Are Sovereign Wealth Funds in Your Sponsorship Future?

May 22, 2024 Are Sovereign Wealth Funds in Your Sponsorship Future?

When Saudi Arabia’s Public Investment Fund signed an agreement with the ATP Tour in February, I recall dismissing the five-year partnership’s inclusion of naming rights for the tour’s player rankings and on-court branding at the ATP Finals and four other tournaments as mere window dressing surrounding a bigger investment that would support the growth of the sport while serving the kingdom’s many objectives.
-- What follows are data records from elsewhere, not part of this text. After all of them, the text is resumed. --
-- ==== Sys2Proof/Machine/Engine.lean ====
section
/-! DEFINITION. The engine family: matrix commands, the thresher, the glume path, outlier sets, completion (files 04, 05). -/

namespace Sys2Proof.Machine

/-! ### Accumulation (R75, R76, R79 to R83) -/

/-- The lane values a conversion gives: value, SAT, POISON (R75, R76). -/
def laneValues (two : Bool) (scale : Int) : List LaneCode → List (Int × Bool × Bool)
  | [] => []
  | [a] => if two then [] else [(scale * a.code, a.sat, a.poison)]
  | a :: b :: l =>
    if two then (scale * (8 * a.code + b.code), a.sat || b.sat, a.poison || b.poison) :: laneValues two scale l
    else (scale * a.code, a.sat, a.poison) :: laneValues two scale (b :: l)

/-- The lanes that a command uses (R75, R177). -/
def usedLanes (two : Bool) (cols : Nat) : Nat := if two then min cols 128 else cols

/-- A lane takes a lane value (R80, R82, R83); whether it took SAT. -/
def AccLane.take (l : AccLane) (v : Int × Bool × Bool) : AccLane × Bool :=
  let n := l.narrow + v.1
  let ovr := !l.npin && (decide (n < -524288) || decide (524287 < n))
  ({ l with
    narrow := if l.npin then l.narrow else clampI (-524288) 524287 n,
    sat := l.sat || v.2.1 || ovr, poison := l.poison || v.2.2, npin := l.npin || ovr }, v.2.1 || ovr)

/-- Add a value into the wide accumulator at 32 bits (R82); whether it saturated. A pinned lane keeps its value. -/
def AccLane.addWide (l : AccLane) (v : Int) : AccLane × Bool :=
  if l.pin then (l, false)
  else
    let w := l.wide + v
    if w < -2147483648 ∨ 2147483647 < w then ({ l with wide := clampI (-2147483648) 2147483647 w, sat := true, pin := true }, true)
    else ({ l with wide := w }, false)

/-- A lane's promotion (R80). -/
def AccLane.promote (l : AccLane) : AccLane × Bool :=
  let (l, o) := l.addWide l.narrow
  ({ l with narrow := 0, npin := false }, o)

/-- The numbers of the lanes for which `f` holds. -/
def lanesWhere (l : List Bool) : List Nat := (l.zipIdx.filter (fun x => x.1)).map (fun x => x.2)

/-- Lane numbers added to a list without repeats. -/
def addLanes (old new : List Nat) : List Nat := old ++ new.filter (fun x => !old.contains x)

/-- A reduction under way: lanes, additions since the last promotion, lanes saturated narrow and wide, promotions, those by
headroom alone. -/
structure AccRun where
  lanes : List AccLane
  adds : Nat
  satN : List Nat
  satW : List Nat
  promos : Nat
  head : Nat
deriving DecidableEq, Repr

def AccRun.promote (r : AccRun) : AccRun :=
  let x := r.lanes.map AccLane.promote
  { r with lanes := x.map (fun y => y.1), adds := 0, satW := addLanes r.satW (lanesWhere (x.map (fun y => y.2))), promos := r.promos + 1 }

/-- One round (R78, R80): the sums of the tiles' lane values, into the first lanes; then a promotion where one is due. -/
def AccRun.round (r : AccRun) (p : Nat) (headroom : Bool) (vals : List (Int × Bool × Bool)) : AccRun :=
  let x := List.zipWith AccLane.take r.lanes vals
  let lanes := x.map (fun y => y.1) ++ r.lanes.drop x.length
  let r := { r with lanes := lanes, adds := r.adds + 1, satN := addLanes r.satN (lanesWhere (x.map (fun y => y.2))) }
  if p ≤ r.adds then r.promote
  else if headroom && lanes.any (fun l => decide (131072 ≤ l.narrow.natAbs)) then
    let q := r.promote
    { q with head := q.head + 1 }
  else r

/-- Add two rows of lane values. -/
def addVals (a b : List (Int × Bool × Bool)) : List (Int × Bool × Bool) :=
  List.zipWith (fun x y => (x.1 + y.1, x.2.1 || y.2.1, x.2.2 || y.2.2)) a b

/-- The rounds of a group: round k adds the k-th lane values of its tiles (R78). -/
def roundsOf (n : Nat) (tiles : List (List (List (Int × Bool × Bool)))) : List (List (Int × Bool × Bool)) :=
  (List.range (maxN (tiles.map List.length))).map (fun k =>
    tiles.foldl (fun acc t => match t[k]? with
      | some v => addVals acc v
      | none => acc) (List.replicate n (0, false, false)))

/-- The lane values a vector delivers, a re-issued conversion twice (R117). -/
def Vec.values (v : Vec) (two : Bool) (n : Nat) : List (List (Int × Bool × Bool)) :=
  v.out.flatMap (fun o =>
    let x := (laneValues two o.scale o.lanes).take n
    if o.twice then [x, x] else [x])

/-- Counters and event bits that lanes newly saturated or poisoned raise (R82, R83). -/
def State.laneEvents (s : State) (c e a : Nat) (satN satW poison : Nat) : State :=
  let p := engPg c e
  let s := if satN = 0 then s else ((s.inc p ENG.SATN_LANE_CNT satN).wr p (ENG.ACC_TILE_SAT_N a) 1).engEvt p ENG.ACC_EVT_SAT_N
  let s := if satW = 0 then s else ((s.inc p ENG.SATW_LANE_CNT satW).wr p (ENG.ACC_TILE_SAT_W a) 1).engEvt p ENG.ACC_EVT_SAT_W
  if poison = 0 then s else ((s.inc p ENG.POISON_LANE_CNT poison).wr p (ENG.ACC_TILE_POISON a) 1).engEvt p ENG.ACC_EVT_POISON

/-- The ACC_SAT record of a command in which lanes took SAT (R82). -/
def State.satRecord (s : State) (c e : Nat) (lanes : List Nat) : State :=
  if lanes.isEmpty then s else s.emitRep (engPg c e) 0x2021 0 lanes.length

def poisonLanes (l : List AccLane) : Nat := (l.filter (fun x => x.poison)).length

/-! ### MVM and MVM_ACC at issue (R32, R56, R68, R77, R84, R92, R93, R111, R177, R431) -/

/-- A tile of the mask for which the command waits: it is being replaced (R150), or its banks are being rewritten (R135). -/
def State.tileWaits (s : State) (c e t : Nat) : Bool :=
  let x := s.eng c e
  !s.rdB (tilePg c e t) TILE.CTRL_ENABLE && (x.fillFor == some t
    || (x.rot.phase == .ret && x.rot.tile == t && s.rd (tilePg c e 16) TILE.STAT_STANDIN_FOR != t))

/-- A tile of the mask is in service for a command (R431). -/
def State.tileServes (s : State) (c e t : Nat) : Bool :=
  s.rdB (tilePg c e t) TILE.CTRL_ENABLE || (t != 16 && s.rd (tilePg c e 16) TILE.STAT_STANDIN_FOR == t)

/-- The largest AGE_US among the STREAMED compute banks of the mask (R68). -/
def State.worstAge (s : State) (c e : Nat) (tiles : List Nat) : Nat :=
  maxN (tiles.map (fun t => let q := s.physTile c e t; s.ageUs c e q (s.computeBank c e q)))

/-- The side block's first 64 bytes are refused (R111). -/
def State.sideBad (s : State) (c off : Nat) : Bool :=
  let dest := s.csNat c (off + 4) 4
  s.csBad c off 64 || field dest 25 7 != 0 || field dest 3 3 != 0 || s.csNat c (off + 9) 55 != 0
    || decide (csLimit < field dest 6 19 * 64 + 1088)

/-- Clear an accumulator tile (R84). -/
def State.clearAcc (s : State) (c e a : Nat) : State :=
  let p := engPg c e
  let x := s.acc c e a
  ((((s.setAcc c e a { AccTile.init with p := x.p }).wr p (ENG.ACC_TILE_SAT_N a) 0).wr p (ENG.ACC_TILE_SAT_W a) 0).wr p
    (ENG.ACC_TILE_POISON a) 0).wr p (ENG.ACC_TILE_ADDS a) 0

/-- The vector of tile `t`, segment `i` of the input. -/
def State.newVec (s : State) (c : Nat) (d : Desc) (t i : Nat) (side : Nat) (forced : Bool) : Vec :=
  let seg := segBytes d.mode d.rows
  let a := d.cs + i * seg
  let bytes := s.csRead c a seg
  let dest := s.csNat c (side + 4) 4
  let dm := s.csNat c (side + 8) 1
  { tag := d.tag, named := t, mode := d.mode, cols := d.cols, dynMax := if 8 ≤ dm ∧ dm ≤ 127 then dm else 127,
    dynEn := bit dest 2, reissueEn := bit dest 1,
    elems := (List.range d.rows).map (elemAt bytes d.mode),
    poisonRows := if s.csBad c a seg then
        (List.range d.rows).filter (fun r => s.csBad c (a + (if d.mode = 2 then r / 2 else r)) 1) else [],
    forced := forced, planned := false, reissue := false, reissued := false, driven := [], routed := [], passes := [],
    splits := [], cur := none, curStart := 0, budget := 0, budgetOut := false, clipped := 0, ovf := false, bank := 0,
    two := false, img := 0, oset := .empty, out := [], finished := false, reduced := false }

/-- The command runs: it owns its accumulator tile, and each tile gets its vector. -/
def State.startMvm (s : State) (c e : Nat) (d : Desc) (two clear : Bool) : State :=
  let p := engPg c e
  let tiles := maskTiles d.mask
  let side := d.sideOff
  let every := promoteEvery d.accMode (s.rd p ENG.ACC_CTRL_P)
  let s := s.own c e d
  let s := if clear then s.clearAcc c e d.acc else s
  let s := s.setAcc c e d.acc { s.acc c e d.acc with p := every }
  let s := s.csTouch c d.cs (side + 64 + 64 * tiles.length - d.cs)
  let dest := s.csNat c (side + 4) 4
  let o : EngOp := { EngOp.new d tiles [] with
    groups := runs (groupSize two d.group) 17 tiles, p := every, two := two, sx := s.csNat c side 4, dest := field dest 6 19 * 64,
    add := bit dest 0,
    acts := (List.range tiles.length).map (fun n => let a := side + 64 + 64 * n
      ((List.range 32).map (fun k => s.csNat c (a + 2 * k) 2), (List.range 8).map (fun w => s.csBad c (a + 8 * w) 8))) }
  let force := (s.eng c e).force
  let s := tiles.zipIdx.foldl (fun s x =>
    let v := s.newVec c d x.1 x.2 side (force.contains x.1)
    s.modTile c e (s.physTile c e x.1) (fun y => { y with vecs := y.vecs ++ [v] })) s
  (s.addOp c e o).modEng c e (fun x => { x with glume := x.glume ++ [d.tag], force := x.force.filter (fun t => !tiles.contains t) })

def mvmEffect (s : State) (c e op : Nat) (clear : Bool) : State :=
  match s.issuable c e op with
  | none => s
  | some d =>
    let tiles := maskTiles d.mask
    if tiles.any (fun t => s.tileWaits c e t) then s
    else
      let p := engPg c e
      let slice := tiles.map (fun t => let q := s.physTile c e t; s.twoSlice c e q (s.computeBank c e q))
      let two := slice.getD 0 false
      let age := s.worstAge c e tiles
      let iv := s.intervalUs c e
      let lim := s.rd p ENG.REFRESH_CTRL_STALE_LIMIT
      let s := s.issue c e d
      if s.rdB p (ENG.ACC_TILE_BUSY d.acc) then s.accRefuse c e d
      else match tiles.find? (fun t => !s.tileServes c e t) with
        | some t => s.refuseOp c e d 0x1037 (tileAddr e t)
        | none =>
          if slice.any (fun b => b != two) then s.refuseOp c e d 0x2012 0
          else if lim ≠ 0 ∧ lim * iv < age then (s.irq p 4).refuseOp c e d 0x1033 0
          else if s.sideBad c d.sideOff then (s.engEvt p ENG.OUTL_EVT_MALFORMED).refuseOp c e d 0x3021 0
          else
            let s := if iv < age then ((s.inc p ENG.STALE_CNT).irq p 3).emit p 0x1032 0 else s
            (s.startMvm c e d two clear).pump c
But a closer look in the wake of a similar agreement announced this week between PIF and the WTA Tour reveals the fund has genuine interest in the marketing assets and benefits it has acquired from both tennis bodies. Unlike other major sports investment groups making waves these past few years–specifically private equity funds—PIF and other sovereign wealth funds behave more like other global conglomerates, including the employment of hefty marketing, branding and communications teams and budgets that seek to build awareness and interest in the business, among other objectives.

In addition to the recent deals from PIF—which employs a senior vice president-head of events & sponsorships charged with overseeing that its deals support PIF’s four strategic sponsorship pillars of inclusivity, sustainability, youth and technology—Abu Dhabi’s sovereign wealth fund, Mubadala Investment Company, also has been an active sponsor.

Its most recent deals include co-title of the combined 500-level WTA/ATP event in Washington, D.C.—the Mubadala Citi DC Open—and a three-year extension and upgrade signed last June of its agreement with SailGP to become one of the series’ global partners in addition to having title sponsorship of the SailGP finale in San Francisco Bay and the New York Sail Grand Prix off of New York City’s Governors Island.

Unlike PIF’s sports partnerships, which always include bringing events to Saudi Arabia, Mubadala’s deals appear to be more like traditional sponsorships—with a priority on raising the fund’s profile among targeted audiences, including U.S. government officials in Washington. If other sovereign funds have a similar focus, that creates far more opportunities for rights holders to approach them with traditional partnership packages.

The challenge for sponsorship sellers will be to identify which funds, in addition to the Saudi and Abu Dhabi ones, would be interested in sponsorship benefits. Two of the biggest sovereign funds with investments in U.S. sports teams—Qatar Investment Authority, which last year acquired a five percent stake in Monumental Sports & Entertainment for $200 million, and the Norway Government Pension Fund Global, which owns one percent of Madison Square Garden Sports Corp.—would seem to be likely candidates but have shown no interest in obtaining branding or other assets from the properties they are invested in or others for that matter.

So while rising sponsorship activity makes these multi-billion-dollar entities tempting targets for rights holders, securing deals from sovereign funds is far from a slam dunk. For now, without a connection or an especially compelling proposition, most properties will want to keep tabs on players in the category without making it a top priority over other more likely prospects.